**ASSIGNED TASK:** Set the data down again so that every line matches exactly.

====

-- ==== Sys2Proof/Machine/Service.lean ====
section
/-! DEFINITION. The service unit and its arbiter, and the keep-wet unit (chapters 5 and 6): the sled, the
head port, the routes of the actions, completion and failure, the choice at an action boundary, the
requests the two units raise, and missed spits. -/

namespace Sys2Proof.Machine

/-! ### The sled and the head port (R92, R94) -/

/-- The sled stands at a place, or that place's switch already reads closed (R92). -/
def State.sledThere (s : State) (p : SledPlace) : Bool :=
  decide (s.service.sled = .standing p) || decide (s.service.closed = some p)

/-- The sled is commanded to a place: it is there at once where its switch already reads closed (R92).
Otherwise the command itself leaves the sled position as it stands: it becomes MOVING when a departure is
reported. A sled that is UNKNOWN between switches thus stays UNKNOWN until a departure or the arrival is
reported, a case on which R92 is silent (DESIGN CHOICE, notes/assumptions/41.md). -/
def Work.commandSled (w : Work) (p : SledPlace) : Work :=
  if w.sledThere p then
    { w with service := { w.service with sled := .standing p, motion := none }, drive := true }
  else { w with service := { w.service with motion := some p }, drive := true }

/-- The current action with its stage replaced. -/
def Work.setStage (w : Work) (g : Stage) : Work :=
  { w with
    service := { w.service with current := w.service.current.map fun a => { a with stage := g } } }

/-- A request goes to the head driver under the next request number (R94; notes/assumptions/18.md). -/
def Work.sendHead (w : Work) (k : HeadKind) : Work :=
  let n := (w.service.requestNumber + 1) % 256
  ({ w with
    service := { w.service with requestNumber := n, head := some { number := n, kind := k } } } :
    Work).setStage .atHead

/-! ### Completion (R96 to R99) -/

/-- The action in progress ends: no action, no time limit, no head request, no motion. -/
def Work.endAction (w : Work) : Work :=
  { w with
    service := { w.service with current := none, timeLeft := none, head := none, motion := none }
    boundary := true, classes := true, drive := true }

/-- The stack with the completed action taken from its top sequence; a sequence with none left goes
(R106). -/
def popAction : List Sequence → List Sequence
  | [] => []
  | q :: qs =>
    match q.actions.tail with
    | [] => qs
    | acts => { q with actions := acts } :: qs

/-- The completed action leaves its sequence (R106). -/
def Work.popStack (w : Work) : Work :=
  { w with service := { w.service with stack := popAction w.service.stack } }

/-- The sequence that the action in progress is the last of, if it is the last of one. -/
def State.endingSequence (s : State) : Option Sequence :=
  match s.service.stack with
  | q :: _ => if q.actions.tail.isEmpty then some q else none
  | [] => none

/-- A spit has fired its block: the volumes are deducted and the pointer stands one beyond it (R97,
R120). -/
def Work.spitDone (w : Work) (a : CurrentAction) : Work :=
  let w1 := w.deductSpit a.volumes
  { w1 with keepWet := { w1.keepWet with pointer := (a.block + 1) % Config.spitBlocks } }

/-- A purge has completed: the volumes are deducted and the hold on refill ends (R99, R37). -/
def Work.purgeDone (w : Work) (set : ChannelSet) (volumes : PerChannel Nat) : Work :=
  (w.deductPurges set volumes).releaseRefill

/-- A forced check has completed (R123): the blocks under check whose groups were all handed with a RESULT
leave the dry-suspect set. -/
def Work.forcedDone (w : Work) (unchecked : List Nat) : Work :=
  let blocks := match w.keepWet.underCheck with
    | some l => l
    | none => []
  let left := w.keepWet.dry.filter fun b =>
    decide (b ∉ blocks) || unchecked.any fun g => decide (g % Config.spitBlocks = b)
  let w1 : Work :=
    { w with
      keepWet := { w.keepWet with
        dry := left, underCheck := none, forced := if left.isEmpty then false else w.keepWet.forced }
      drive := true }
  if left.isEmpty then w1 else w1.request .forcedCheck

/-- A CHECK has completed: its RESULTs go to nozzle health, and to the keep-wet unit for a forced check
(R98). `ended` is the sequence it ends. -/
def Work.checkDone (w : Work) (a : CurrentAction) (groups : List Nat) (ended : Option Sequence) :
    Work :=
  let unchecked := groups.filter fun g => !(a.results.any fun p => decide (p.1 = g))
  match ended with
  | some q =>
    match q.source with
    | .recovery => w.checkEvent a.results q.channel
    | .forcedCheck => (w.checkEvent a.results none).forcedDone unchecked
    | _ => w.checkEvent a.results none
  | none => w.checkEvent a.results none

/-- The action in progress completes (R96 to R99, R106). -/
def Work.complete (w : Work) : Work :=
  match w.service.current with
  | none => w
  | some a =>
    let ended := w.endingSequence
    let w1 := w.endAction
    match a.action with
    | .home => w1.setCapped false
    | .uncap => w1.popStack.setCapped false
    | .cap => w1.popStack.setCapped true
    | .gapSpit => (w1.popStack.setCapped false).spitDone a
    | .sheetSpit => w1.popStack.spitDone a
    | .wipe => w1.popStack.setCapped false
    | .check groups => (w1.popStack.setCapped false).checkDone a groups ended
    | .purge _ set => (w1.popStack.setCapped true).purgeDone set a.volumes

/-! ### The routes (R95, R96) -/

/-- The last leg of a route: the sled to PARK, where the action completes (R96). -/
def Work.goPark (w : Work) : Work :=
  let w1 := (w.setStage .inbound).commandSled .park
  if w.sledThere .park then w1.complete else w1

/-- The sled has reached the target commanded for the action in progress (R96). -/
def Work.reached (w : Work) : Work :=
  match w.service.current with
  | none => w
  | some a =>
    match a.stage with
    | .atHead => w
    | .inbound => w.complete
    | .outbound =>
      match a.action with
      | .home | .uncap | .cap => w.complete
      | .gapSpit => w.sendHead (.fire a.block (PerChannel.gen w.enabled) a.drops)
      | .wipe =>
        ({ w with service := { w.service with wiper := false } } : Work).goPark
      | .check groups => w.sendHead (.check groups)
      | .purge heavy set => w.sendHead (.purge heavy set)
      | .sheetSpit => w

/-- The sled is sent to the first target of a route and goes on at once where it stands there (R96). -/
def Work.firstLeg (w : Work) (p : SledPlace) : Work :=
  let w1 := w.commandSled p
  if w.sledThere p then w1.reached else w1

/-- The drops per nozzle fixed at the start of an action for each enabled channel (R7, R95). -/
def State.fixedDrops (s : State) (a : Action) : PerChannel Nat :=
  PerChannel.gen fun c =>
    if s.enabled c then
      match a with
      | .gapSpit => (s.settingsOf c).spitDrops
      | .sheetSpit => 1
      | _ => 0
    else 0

====

**YOUR RESPONSE:**
-- ==== Sys2Proof/Machine/Service.lean ====
section
/-! DEFINITION. The service unit and its arbiter, and the keep-wet unit (chapters 5 and 6): the sled, the
head port, the routes of the actions, completion and failure, the choice at an action boundary, the
requests the two units raise, and missed spits. -/

namespace Sys2Proof.Machine

/-! ### The sled and the head port (R92, R94) -/

/-- The sled stands at a place, or that place's switch already reads closed (R92). -/
def State.sledThere (s : State) (p : SledPlace) : Bool :=
  decide (s.service.sled = .standing p) || decide (s.service.closed = some p)

/-- The sled is commanded to a place: it is there at once where its switch already reads closed (R92).
Otherwise the command itself leaves the sled position as it stands: it becomes MOVING when a departure is
reported. A sled that is UNKNOWN between switches thus stays UNKNOWN until a departure or the arrival is
reported, a case on which R92 is silent (DESIGN CHOICE, notes/assumptions/41.md). -/
def Work.commandSled (w : Work) (p : SledPlace) : Work :=
  if w.sledThere p then
    { w with service := { w.service with sled := .standing p, motion := none }, drive := true }
  else { w with service := { w.service with motion := some p }, drive := true }

/-- The current action with its stage replaced. -/
def Work.setStage (w : Work) (g : Stage) : Work :=
  { w with
    service := { w.service with current := w.service.current.map fun a => { a with stage := g } } }

/-- A request goes to the head driver under the next request number (R94; notes/assumptions/18.md). -/
def Work.sendHead (w : Work) (k : HeadKind) : Work :=
  let n := (w.service.requestNumber + 1) % 256
  ({ w with
    service := { w.service with requestNumber := n, head := some { number := n, kind := k } } } :
    Work).setStage .atHead

/-! ### Completion (R96 to R99) -/

/-- The action in progress ends: no action, no time limit, no head request, no motion. -/
def Work.endAction (w : Work) : Work :=
  { w with
    service := { w.service with current := none, timeLeft := none, head := none, motion := none }
    boundary := true, classes := true, drive := true }

/-- The stack with the completed action taken from its top sequence; a sequence with none left goes
(R106). -/
def popAction : List Sequence → List Sequence
  | [] => []
  | q :: qs =>
    match q.actions.tail with
    | [] => qs
    | acts => { q with actions := acts } :: qs

/-- The completed action leaves its sequence (R106). -/
def Work.popStack (w : Work) : Work :=
  { w with service := { w.service with stack := popAction w.service.stack } }

/-- The sequence that the action in progress is the last of, if it is the last of one. -/
def State.endingSequence (s : State) : Option Sequence :=
  match s.service.stack with
  | q :: _ => if q.actions.tail.isEmpty then some q else none
  | [] => none

/-- A spit has fired its block: the volumes are deducted and the pointer stands one beyond it (R97,
R120). -/
def Work.spitDone (w : Work) (a : CurrentAction) : Work :=
  let w1 := w.deductSpit a.volumes
  { w1 with keepWet := { w1.keepWet with pointer := (a.block + 1) % Config.spitBlocks } }

/-- A purge has completed: the volumes are deducted and the hold on refill ends (R99, R37). -/
def Work.purgeDone (w : Work) (set : ChannelSet) (volumes : PerChannel Nat) : Work :=
  (w.deductPurges set volumes).releaseRefill

/-- A forced check has completed (R123): the blocks under check whose groups were all handed with a RESULT
leave the dry-suspect set. -/
def Work.forcedDone (w : Work) (unchecked : List Nat) : Work :=
  let blocks := match w.keepWet.underCheck with
    | some l => l
    | none => []
  let left := w.keepWet.dry.filter fun b =>
    decide (b ∉ blocks) || unchecked.any fun g => decide (g % Config.spitBlocks = b)
  let w1 : Work :=
    { w with
      keepWet := { w.keepWet with
        dry := left, underCheck := none, forced := if left.isEmpty then false else w.keepWet.forced }
      drive := true }
  if left.isEmpty then w1 else w1.request .forcedCheck

/-- A CHECK has completed: its RESULTs go to nozzle health, and to the keep-wet unit for a forced check
(R98). `ended` is the sequence it ends. -/
def Work.checkDone (w : Work) (a : CurrentAction) (groups : List Nat) (ended : Option Sequence) :
    Work :=
  let unchecked := groups.filter fun g => !(a.results.any fun p => decide (p.1 = g))
  match ended with
  | some q =>
    match q.source with
    | .recovery => w.checkEvent a.results q.channel
    | .forcedCheck => (w.checkEvent a.results none).forcedDone unchecked
    | _ => w.checkEvent a.results none
  | none => w.checkEvent a.results none

/-- The action in progress completes (R96 to R99, R106). -/
def Work.complete (w : Work) : Work :=
  match w.service.current with
  | none => w
  | some a =>
    let ended := w.endingSequence
    let w1 := w.endAction
    match a.action with
    | .home => w1.setCapped false
    | .uncap => w1.popStack.setCapped false
    | .cap => w1.popStack.setCapped true
    | .gapSpit => (w1.popStack.setCapped false).spitDone a
    | .sheetSpit => w1.popStack.spitDone a
    | .wipe => w1.popStack.setCapped false
    | .check groups => (w1.popStack.setCapped false).checkDone a groups ended
    | .purge _ set => (w1.popStack.setCapped true).purgeDone set a.volumes

/-! ### The routes (R95, R96) -/

/-- The last leg of a route: the sled to PARK, where the action completes (R96). -/
def Work.goPark (w : Work) : Work :=
  let w1 := (w.setStage .inbound).commandSled .park
  if w.sledThere .park then w1.complete else w1

/-- The sled has reached the target commanded for the action in progress (R96). -/
def Work.reached (w : Work) : Work :=
  match w.service.current with
  | none => w
  | some a =>
    match a.stage with
    | .atHead => w
    | .inbound => w.complete
    | .outbound =>
      match a.action with
      | .home | .uncap | .cap => w.complete
      | .gapSpit => w.sendHead (.fire a.block (PerChannel.gen w.enabled) a.drops)
      | .wipe =>
        ({ w with service := { w.service with wiper := false } } : Work).goPark
      | .check groups => w.sendHead (.check groups)
      | .purge heavy set => w.sendHead (.purge heavy set)
      | .sheetSpit => w

/-- The sled is sent to the first target of a route and goes on at once where it stands there (R96). -/
def Work.firstLeg (w : Work) (p : SledPlace) : Work :=
  let w1 := w.commandSled p
  if w.sledThere p then w1.reached else w1

/-- The drops per nozzle fixed at the start of an action for each enabled channel (R7, R95). -/
def State.fixedDrops (s : State) (a : Action) : PerChannel Nat :=
  PerChannel.gen fun c =>
    if s.enabled c then
      match a with
      | .gapSpit => (s.settingsOf c).spitDrops
      | .sheetSpit => 1
      | _ => 0
    else 0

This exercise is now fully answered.